Appel à communication : The Art of Plaster (Lisbonne, 6-8 juillet 2020)

The Art of Plaster. Between Creation and Reproduction

Faculty of Fine Arts, University of Lisboa / Calouste Gulbenkian Museum, Lisboa – Portugal, July 6 – 08, 2020
Deadline: Mar 10, 2020

The «Art» of Plaster – Between Creation and Reproduction – Study and Preservation

The «Art» of plaster has been valued by our historiography over the last few years. Indeed, it was at the end of the 20th century that the first in-depth studies on the application of plaster in architectural decoration began to emerge, and a new set of plastering artists became known and valued. However, issues concerning sculptural practice itself have been secondary until very recently, although the use of plaster as a material for artistic production has been a constant over the centuries. Because it is very easy to prepare and very malleable, it has been chosen as a material for both architectural decoration and sculpture, due to its ability to imitate other noble materials and, especially, because it is replicable if using casts.
In the artistic production field, even though they often do not represent the final work, the plaster pieces can show us the artists’ original intentions or the various studies and stages of artwork creation. Their preservation often represents the memory of the creation process itself.
On the other hand, its use for making moulds easily, and later plaster casts or reproductions, has allowed the spread of three-dimensional shapes around the world, making the great works of art available to those who could never see them in their original place. In the 19th-century Academies, it became practical to exchange patterns of the great museums and collections’ main sculptures, aiming at the creation of sets of models for students’ learning. At the same time, on the architectural decoration field, one witnesses a similar phenomenon, by finding elements copied from important national and foreign monuments.
The growing importance of teaching Industrial Art has also given great importance to learning through the observation and reproduction of the great national and international artistic models, seeking the creation of a new plastic expression, based on artistic tradition.

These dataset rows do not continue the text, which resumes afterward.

-- ==== Sys2Proof/Machine/Flags.lean ====
section
/-! DEFINITION. The status and control words as the host reads them, the two condition flags, and the interrupt level
(10_state.md rules R24 to R29, R34; 60_exceptions.md rules R212, R218). -/

namespace Sys2Proof.Machine

/-- The code of an error in STATUS.ERRCODE (60_exceptions.md R212); 0 is NONE. -/
def CmdError.code : CmdError → BitVec 4
  | .illegal => 1
  | .range => 2
  | .kdfOvf => 3
  | .infEncode => 4

/-- ERRCODE as a 4-bit field. -/
def errcodeField : Option CmdError → BitVec 4
  | none => 0
  | some e => e.code

/-- BUSY (10_state.md R26, R41). -/
def State.busyBit (s : State) : Bool := s.engine.isBusy

/-- STATUS as a 32-bit word (10_state.md R26): bits 7 and 31:12 read 0. -/
def State.statusWord (s : State) : Word :=
  0#20 ++ errcodeField s.status.errcode ++ 0#1 ++ BitVec.ofBool s.status.zf ++ BitVec.ofBool s.status.t
    ++ BitVec.ofBool s.status.berr ++ BitVec.ofBool s.status.ovr ++ BitVec.ofBool s.status.err
    ++ BitVec.ofBool s.status.done ++ BitVec.ofBool s.busyBit

/-- CTRL as a 32-bit word (10_state.md R24): SRST and bits 31:2 read 0. -/
def State.ctrlWord (s : State) : Word := 0#31 ++ BitVec.ofBool s.ie

/-- PINF as a 32-bit word (10_state.md R34): bit i is the tag of P[i], bits 31:4 read 0. -/
def State.pinfWord (s : State) : Word :=
  0#28 ++ BitVec.ofBool s.p[3].inf ++ BitVec.ofBool s.p[2].inf ++ BitVec.ofBool s.p[1].inf ++ BitVec.ofBool s.p[0].inf

/-- A host write of PINF: the four tags take the written bits 3:0, the coordinates stay (10_state.md R34). -/
def State.writePinf (v : Word) (s : State) : State :=
  { s with p := s.p.mapFinIdx fun i r _ => { r with inf := v.getLsbD i } }

/-- `S.T <- t`, by a successful PCHK only (10_state.md R28). -/
def State.setT (t : Bool) (s : State) : State := { s with status := { s.status with t := t } }

/-- `S.ZF <- z`, by a successful KDF only (10_state.md R29). -/
def State.setZF (z : Bool) (s : State) : State := { s with status := { s.status with zf := z } }

/-- `S.OVR <- 1` (60_exceptions.md R216). -/
def State.setOvr (s : State) : State := { s with status := { s.status with ovr := true } }

/-- `S.BERR <- 1` (20_memory.md R71). -/
def State.setBerr (s : State) : State := { s with status := { s.status with berr := true } }

/-- The interrupt output, the level DONE AND IE (60_exceptions.md R218). -/
def State.irq (s : State) : Bool := s.status.done && s.ie

end Sys2Proof.Machine
end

This teaching method is still common today, pursuing an ancient practice of learning for the future artists and our current students, through drawing, painting, sculpture or even copying, continue learning the basis for their future artistic development.
Although its presence in museums in the 19th century was not maintained in the following century, which gradually moved away from the idea of the Universal Museum, today, the reproductions of the great masterpieces are themselves valued objects, giving birth to large collections, which must be preserved and which have been occupying prominent places in numerous museums and art galleries in the international context.
The concern for the preservation of these elements is now a vital issue. The maintenance of plaster pieces is essential, as didactic material or as a register of the artistic creation, but also because they become unique testimonies of the state of the pieces in a certain moment, or even of the existence of some works of art that disappeared over the years.
The Conservation and Restoration field has also been developing studies dedicated to these issues, not only about the knowledge of production techniques and their evolution, but also about the type of restoration performed over time. To these aspects was added the importance of the information collected through the examination and analysis methods. With the wealth of information resulting from these studies, increasingly complete and elucidative information is gathered about the state of conservation of the plaster pieces and procedures to be followed for their preservation.

Thematic Lines
– Historical Memory / Art History
– Artistic Production
– Teaching
– Preservation, Conservation and Restoration
– Another subject

Official languages
Portuguese and English

Those who are interested in participating must send an abstract of up to 400 words, including title, name, affiliation and text, along with a brief curriculum summary of 50 words maximum, to email by 10 March 2020.

The subject of the email, as well as the file, should have the following designation: ABSTRACT – Name of the first author.

Results will be released by 20 March 2020.